TASK TO CARRY OUT: Your task is to filter the data below down to the lines holding "pending".

(Items from a dataset)
-- ==== Sys2Proof/Certificates/Slice0/Obligations.lean ====
section
/-! DEFINITION. The statements for the provers. -/

open Sys2Proof Sys2Proof.Machine

/-- For every command c and state s, a step of s with c at the front of its queue is exec c on s with the queue's rest.
It is what ties every statement about exec to a run. (Derived from the queue of commands of the row's cut.) -/
def Obligations.StepRunsFrontCommand : Prop :=
  ∀ (c : Instr) (rest : List Instr) (s : State),
    step { s with pending := c :: rest } = exec c { s with pending := rest }

/-- Every command answers a next state in every state: a command that meets a fault of the spec has the effect the spec
gives the fault (log 2 names what a command that cannot occur does). (Derived from Table Arch-1, R158, R157.) -/
def Obligations.EveryCommandCompletes : Prop :=
  ∀ (c : Instr) (s : State), ∃ t, exec c s = .next t

/-- s0 reads 0 in every core, and a write to it changes nothing of the core. Any other scalar register reads back the
value written, every other register and every other part of the core is unchanged. Predicate p0 reads 1 in every
core, and a write to a predicate pi, 0 < i < 16, is read back and leaves the other fifteen as they were. (Derived
from R126, Table Core-1.) -/
def Obligations.RegisterZeroAndPredicateZeroAreHardWired : Prop :=
  ∀ (c : Core) (r : BitVec 6) (v : W64),
    getX64 c 0 = 0 ∧ setX64 c 0 v = c ∧
    (r ≠ 0 → getX64 (setX64 c r v) r = v ∧ ∃ regs, setX64 c r v = { c with sregs := regs }) ∧
    (∀ q : BitVec 6, q ≠ r → getX64 (setX64 c r v) q = getX64 c q) ∧
    getPred c 0 = true ∧
    (∀ (i : Nat) (b : Bool), 0 < i → i < 16 → getPred (setPred c i b) i = b ∧
      (∃ preds, setPred c i b = { c with preds }) ∧
      ∀ j, j < 16 → j ≠ i → getPred (setPred c i b) j = getPred c j)

/-- When skein k is ready and the word is legal and its guard holds, ADD to MAXU answer the state in which only the core
of the running launch has changed: it has moved past the word and counted it, and SD holds the result of SA and b =
SB + IMM, wrapped modulo 2^64 (high halves for MULHS and MULHU, shifts by the low six bits of b, signed and unsigned
minima and maxima). No flag is raised: the flags of the core are those it had. Integer arithmetic on the right says
each result independently of the bit operations the meaning uses. (R127.) -/
def Obligations.ScalarArithmeticWords : Prop :=
  ∀ (s : State) (k : Skein) (x : SkeinCtx) (e : Env) (w : SWord),
    Ready s k x e → legalAlu w = true → guardOn x.core w.hdr = true →
    let a := getX64 x.core w.sa
    let b := getX64 x.core w.sb + w.imm
    let n := b.toNat % 64
    let writes (v : W64) : Result := .next (withCore s k (setX64 (past x.core) w.sd v))
    exec (.add k w) s = writes (BitVec.ofInt 64 (a.toInt + b.toInt)) ∧
    exec (.sub k w) s = writes (BitVec.ofInt 64 (a.toInt - b.toInt)) ∧
    exec (.mul k w) s = writes (BitVec.ofInt 64 (a.toInt * b.toInt)) ∧
    exec (.mulhs k w) s = writes (BitVec.ofInt 64 (a.toInt * b.toInt / 2 ^ 64)) ∧
    exec (.mulhu k w) s = writes (BitVec.ofNat 64 (a.toNat * b.toNat / 2 ^ 64)) ∧
    exec (.and k w) s = writes (a &&& b) ∧
    exec (.or k w) s = writes (a ||| b) ∧
    exec (.xor k w) s = writes (a ^^^ b) ∧
    exec (.shl k w) s = writes (BitVec.ofNat 64 (a.toNat * 2 ^ n)) ∧
    exec (.shr k w) s = writes (BitVec.ofNat 64 (a.toNat / 2 ^ n)) ∧
    exec (.sar k w) s = writes (BitVec.ofInt 64 (a.toInt / 2 ^ n)) ∧
    exec (.min k w) s = writes (BitVec.ofInt 64 (min a.toInt b.toInt)) ∧
    exec (.max k w) s = writes (BitVec.ofInt 64 (max a.toInt b.toInt)) ∧
    exec (.minu k w) s = writes (BitVec.ofNat 64 (min a.toNat b.toNat)) ∧
    exec (.maxu k w) s = writes (BitVec.ofNat 64 (max a.toNat b.toNat)) ∧
    ∀ v, (setX64 (past x.core) w.sd v).flags = x.core.flags

/-- When skein k is ready, the word is legal and its guard holds, the comparisons write pSD with the comparison of SA
and b = SB + IMM (equal, signed less, unsigned less), and PAND, POR and PNOT write it with the conjunction,
disjunction and negation of the predicates SA and SB name. Nothing else of the state changes but the core's program
counter and word count. (Derived from Table Core-7, R137, R129.) -/
def Obligations.PredicateWords : Prop :=
  ∀ (s : State) (k : Skein) (x : SkeinCtx) (e : Env) (w : SWord),
    Ready s k x e → guardOn x.core w.hdr = true →
    let a := getX64 x.core w.sa
    let b := getX64 x.core w.sb + w.imm
    let p := getPred x.core w.sa.toNat
    let q := getPred x.core w.sb.toNat
    let writes (v : Bool) : Result := .next (withCore s k (setPred (past x.core) w.sd.toNat v))
    (legalCmp w = true →
      exec (.cmpeq k w) s = writes (decide (a.toNat = b.toNat)) ∧
      exec (.cmplt k w) s = writes (decide (a.toInt < b.toInt)) ∧
      exec (.cmpltu k w) s = writes (decide (a.toNat < b.toNat))) ∧
    (legalPred2 w = true →
      exec (.pand k w) s = writes (p && q) ∧ exec (.por k w) s = writes (p || q)) ∧
    (legalPnot w = true → exec (.pnot k w) s = writes (!p))

/-- With a = SA + IMM a multiple of 8 whose eight bytes lie in program-visible scratch, no word in flight touching them
and every open stream's window letting them be accessed: LDS writes SD with the eight bytes at a, low address first.
STS, with a in the launch bank, stores the eight bytes of the register SD names at a: byte i of the bank extent
reads byte i of that register afterwards, every byte of scratch outside the eight reads as before, and no other part
of the core changes. LDC writes SD with bytes IMM to IMM + 7 of the launch constant block. Nothing outside the core
changes. (Derived from Table Core-7, Table Core-9, R130, R131, R149.) -/
def Obligations.ScratchAndConstantWords : Prop :=
  ∀ (s : State) (k : Skein) (x : SkeinCtx) (e : Env) (w : SWord),
    Ready s k x e → guardOn x.core w.hdr = true →
    let c := past x.core
    let a := (getX64 x.core w.sa + w.imm).toNat
    let byte (v : W64) (i : Nat) : Byte := BitVec.ofNat 8 (v.toNat / 256 ^ i)
    (legalLds w = true → a % 8 = 0 → a + 8 ≤ e.top → hazard e x.core [(a, 8)] [] = false → extentReady x.core a 8 = true →
      exec (.lds k w) s = .next (withCore s k (setX64 c w.sd (BitVec.ofNat 64 (leNat (scratchRead e x.core a 8)))))) ∧
    (legalLds w = true → a % 8 = 0 → e.res ≤ a → a + 8 ≤ e.top → hazard e x.core [] [(a, 8)] = false →
      extentReady x.core a 8 = true →
      ∃ bank, exec (.sts k w) s = .next (withCore s k { c with bank }) ∧
        (∀ i, i < 8 → scratchByte e { c with bank } (a + i) = byte (getX64 x.core w.sd) i) ∧
        ∀ b, b < a ∨ a + 8 ≤ b → scratchByte e { c with bank } b = scratchByte e c b) ∧
    (legalLdc w = true →
      exec (.ldc k w) s = .next (withCore s k (setX64 c w.sd (BitVec.ofNat 64 (fld e.l.lcb w.imm.toNat 8)))))

/-- When skein k is ready, the word is legal and its guard holds, nothing outside the running core changes, and in the
core: NOP changes nothing but moving on; BR goes to PC + IMM (signed); BRI to the word SA holds; CALL writes SD with
PC + 1 and goes to PC + IMM; LOOP writes SD with SD - 1 and goes to PC + IMM unless the register then reads 0, when
it moves on (SD = s0 stays 0, so LOOP on s0 moves on); FENCE and RDFLAGS, once nothing of the launch is in flight,
move on, RDFLAGS writing SD with the six sticky flags zero-extended; ASPLIT sets the four split bits. PC is the
index of the word itself. (Derived from Table Core-7, R137, R138, R97, R128.) -/
def Obligations.ControlFlowWords : Prop :=
  ∀ (s : State) (k : Skein) (x : SkeinCtx) (e : Env) (w : SWord),
    Ready s k x e → guardOn x.core w.hdr = true →
    let c := past x.core
    let target : Int := (x.core.pc : Int) + w.imm.toInt
    let onward (c' : Core) : Result := .next (withCore s k c')
    (legalBare w = true → exec (.nop k w) s = onward c) ∧
    (legalBr w = true → 0 ≤ target → target < imageLen e.acc →
      exec (.br k w) s = onward { c with pc := target.toNat }) ∧
    (legalBri w = true → (getX64 x.core w.sa).toNat < imageLen e.acc →
      exec (.bri k w) s = onward { c with pc := (getX64 x.core w.sa).toNat }) ∧
    (legalCall w = true → 0 ≤ target → target < imageLen e.acc →
      exec (.call k w) s = onward { setX64 c w.sd (BitVec.ofNat 64 (x.core.pc + 1)) with pc := target.toNat }) ∧
    (legalCall w = true → 0 ≤ target → target < imageLen e.acc →
      exec (.loop k w) s = onward (
        if w.sd = 0 then c
        else if getX64 x.core w.sd = 1 then setX64 c w.sd 0
        else { setX64 c w.sd (getX64 x.core w.sd - 1) with pc := target.toNat })) ∧
    (legalBare w = true → quiet x.core = true → exec (.fence k w) s = onward c) ∧
    (legalRdflags w = true → quiet x.core = true →
      exec (.rdflags k w) s = onward (setX64 c w.sd (x.core.flags.zeroExtend 64))) ∧
    (legalAsplit w = true → exec (.asplit k w) s = onward { c with asplit := w.imm.truncate 4 })

/-- For every control-core word of the table, well formed and fitting the accord of the launch, on a ready skein with
its guard false: the next state is the state before with the running core's program counter and word count each one
higher, and nothing else changed (no register, predicate, flag, tile, scratch byte or device memory). (R129.) -/
def Obligations.PredicatedOffWordOnlyCounts : Prop :=
  ∀ (i : Instr) (k : Skein) (h : Hdr) (s : State) (x : SkeinCtx) (e : Env),
    coreWord i = some (k, h) → i.wf = true → wordFits s i = true → Ready s k x e → guardOn x.core h = false →
    exec i s = .next (withCore s k { x.core with hold := none, pc := x.core.pc + 1, words := x.core.words + 1 })
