/-! ### Messages and error-log entries -/

@[simp] theorem msix_pending (fn e : Nat) : (msix s fn e).pending = s.pending := by unfold msix; split <;> rfl
@[simp] theorem msix_free (fn e : Nat) : (msix s fn e).free = s.free := by unfold msix; split <;> rfl
@[simp] theorem msix_glb (fn e : Nat) : (msix s fn e).glb = s.glb := by unfold msix; split <;> rfl
@[simp] theorem msix_flash (fn e : Nat) : (msix s fn e).flash = s.flash := by unfold msix; split <;> rfl
@[simp] theorem msix_fuses (fn e : Nat) : (msix s fn e).fuses = s.fuses := by unfold msix; split <;> rfl
@[simp] theorem msix_defects (fn e : Nat) : (msix s fn e).defects = s.defects := by unfold msix; split <;> rfl
@[simp] theorem msix_curves (fn e : Nat) : (msix s fn e).curves = s.curves := by unfold msix; split <;> rfl
@[simp] theorem msix_regs (fn e : Nat) : (msix s fn e).regs = s.regs := by unfold msix; split <;> rfl
@[simp] theorem msix_fe (fn e : Nat) : (msix s fn e).fe = s.fe := by unfold msix; split <;> rfl
@[simp] theorem msix_launches (fn e : Nat) : (msix s fn e).launches = s.launches := by unfold msix; split <;> rfl
@[simp] theorem msix_skeins (fn e : Nat) : (msix s fn e).skeins = s.skeins := by unfold msix; split <;> rfl
@[simp] theorem msix_weave (fn e : Nat) : (msix s fn e).weave = s.weave := by unfold msix; split <;> rfl
@[simp] theorem msix_mem (fn e : Nat) : (msix s fn e).mem = s.mem := by unfold msix; split <;> rfl
@[simp] theorem msix_lostBursts (fn e : Nat) : (msix s fn e).lostBursts = s.lostBursts := by unfold msix; split <;> rfl
@[simp] theorem msix_lostReaders (fn e : Nat) : (msix s fn e).lostReaders = s.lostReaders := by unfold msix; split <;> rfl
@[simp] theorem msix_hbmStacks (fn e : Nat) : (msix s fn e).hbmStacks = s.hbmStacks := by unfold msix; split <;> rfl
@[simp] theorem msix_tables (fn e : Nat) : (msix s fn e).tables = s.tables := by unfold msix; split <;> rfl
@[simp] theorem msix_boundary (fn e : Nat) : (msix s fn e).boundary = s.boundary := by unfold msix; split <;> rfl
@[simp] theorem msix_group (fn e : Nat) : (msix s fn e).group = s.group := by unfold msix; split <;> rfl
@[simp] theorem msix_ports (fn e : Nat) : (msix s fn e).ports = s.ports := by unfold msix; split <;> rfl
@[simp] theorem msix_jrn (fn e : Nat) : (msix s fn e).jrn = s.jrn := by unfold msix; split <;> rfl
@[simp] theorem msix_itg (fn e : Nat) : (msix s fn e).itg = s.itg := by unfold msix; split <;> rfl
@[simp] theorem msix_emd (fn e : Nat) : (msix s fn e).emd = s.emd := by unfold msix; split <;> rfl
@[simp] theorem msix_hst (fn e : Nat) : (msix s fn e).hst = s.hst := by unfold msix; split <;> rfl
@[simp] theorem msix_clk (fn e : Nat) : (msix s fn e).clk = s.clk := by unfold msix; split <;> rfl
@[simp] theorem msix_tlm (fn e : Nat) : (msix s fn e).tlm = s.tlm := by unfold msix; split <;> rfl
@[simp] theorem msix_mdl (fn e : Nat) : (msix s fn e).mdl = s.mdl := by unfold msix; split <;> rfl
@[simp] theorem logErr_pending (code tenant a b : Nat) : (logErr s code tenant a b).pending = s.pending := by
  unfold logErr; dsimp only; split <;> simp
@[simp] theorem logErr_free (code tenant a b : Nat) : (logErr s code tenant a b).free = s.free := by
  unfold logErr; dsimp only; split <;> simp
@[simp] theorem logErr_glb (code tenant a b : Nat) : (logErr s code tenant a b).glb = s.glb := by
  unfold logErr; dsimp only; split <;> simp
@[simp] theorem logErr_flash (code tenant a b : Nat) : (logErr s code tenant a b).flash = s.flash := by
  unfold logErr; dsimp only; split <;> simp
@[simp] theorem logErr_fuses (code tenant a b : Nat) : (logErr s code tenant a b).fuses = s.fuses := by
  unfold logErr; dsimp only; split <;> simp
@[simp] theorem logErr_defects (code tenant a b : Nat) : (logErr s code tenant a b).defects = s.defects := by
  unfold logErr; dsimp only; split <;> simp
@[simp] theorem logErr_curves (code tenant a b : Nat) : (logErr s code tenant a b).curves = s.curves := by
  unfold logErr; dsimp only; split <;> simp
@[simp] theorem logErr_regs (code tenant a b : Nat) : (logErr s code tenant a b).regs = s.regs := by
  unfold logErr; dsimp only; split <;> simp
@[simp] theorem logErr_fe (code tenant a b : Nat) : (logErr s code tenant a b).fe = s.fe := by
  unfold logErr; dsimp only; split <;> simp
@[simp] theorem logErr_launches (code tenant a b : Nat) : (logErr s code tenant a b).launches = s.launches := by
  unfold logErr; dsimp only; split <;> simp
@[simp] theorem logErr_skeins (code tenant a b : Nat) : (logErr s code tenant a b).skeins = s.skeins := by
  unfold logErr; dsimp only; split <;> simp
@[simp] theorem logErr_weave (code tenant a b : Nat) : (logErr s code tenant a b).weave = s.weave := by
  unfold logErr; dsimp only; split <;> simp
@[simp] theorem logErr_mem (code tenant a b : Nat) : (logErr s code tenant a b).mem = s.mem := by
  unfold logErr; dsimp only; split <;> simp
@[simp] theorem logErr_lostBursts (code tenant a b : Nat) : (logErr s code tenant a b).lostBursts = s.lostBursts := by
  unfold logErr; dsimp only; split <;> simp
@[simp] theorem logErr_lostReaders (code tenant a b : Nat) : (logErr s code tenant a b).lostReaders = s.lostReaders := by
  unfold logErr; dsimp only; split <;> simp
@[simp] theorem logErr_hbmStacks (code tenant a b : Nat) : (logErr s code tenant a b).hbmStacks = s.hbmStacks := by
  unfold logErr; dsimp only; split <;> simp
@[simp] theorem logErr_tables (code tenant a b : Nat) : (logErr s code tenant a b).tables = s.tables := by
  unfold logErr; dsimp only; split <;> simp
@[simp] theorem logErr_boundary (code tenant a b : Nat) : (logErr s code tenant a b).boundary = s.boundary := by
  unfold logErr; dsimp only; split <;> simp
@[simp] theorem logErr_group (code tenant a b : Nat) : (logErr s code tenant a b).group = s.group := by
  unfold logErr; dsimp only; split <;> simp
@[simp] theorem logErr_ports (code tenant a b : Nat) : (logErr s code tenant a b).ports = s.ports := by
  unfold logErr; dsimp only; split <;> simp
@[simp] theorem logErr_jrn (code tenant a b : Nat) : (logErr s code tenant a b).jrn = s.jrn := by
  unfold logErr; dsimp only; split <;> simp
@[simp] theorem logErr_itg (code tenant a b : Nat) : (logErr s code tenant a b).itg = s.itg := by
  unfold logErr; dsimp only; split <;> simp
@[simp] theorem logErr_emd (code tenant a b : Nat) : (logErr s code tenant a b).emd = s.emd := by
  unfold logErr; dsimp only; split <;> simp
@[simp] theorem logErr_hst (code tenant a b : Nat) : (logErr s code tenant a b).hst = s.hst := by
  unfold logErr; dsimp only; split <;> simp
@[simp] theorem logErr_clk (code tenant a b : Nat) : (logErr s code tenant a b).clk = s.clk := by
  unfold logErr; dsimp only; split <;> simp
@[simp] theorem logErr_mdl (code tenant a b : Nat) : (logErr s code tenant a b).mdl = s.mdl := by
  unfold logErr; dsimp only; split <;> simp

OUTPUT FOR THIS EXERCISE:
    step { s with pending := c :: rest } = exec c { s with pending := rest }
@[simp] theorem msix_pending (fn e : Nat) : (msix s fn e).pending = s.pending := by unfold msix; split <;> rfl
@[simp] theorem logErr_pending (code tenant a b : Nat) : (logErr s code tenant a b).pending = s.pending := by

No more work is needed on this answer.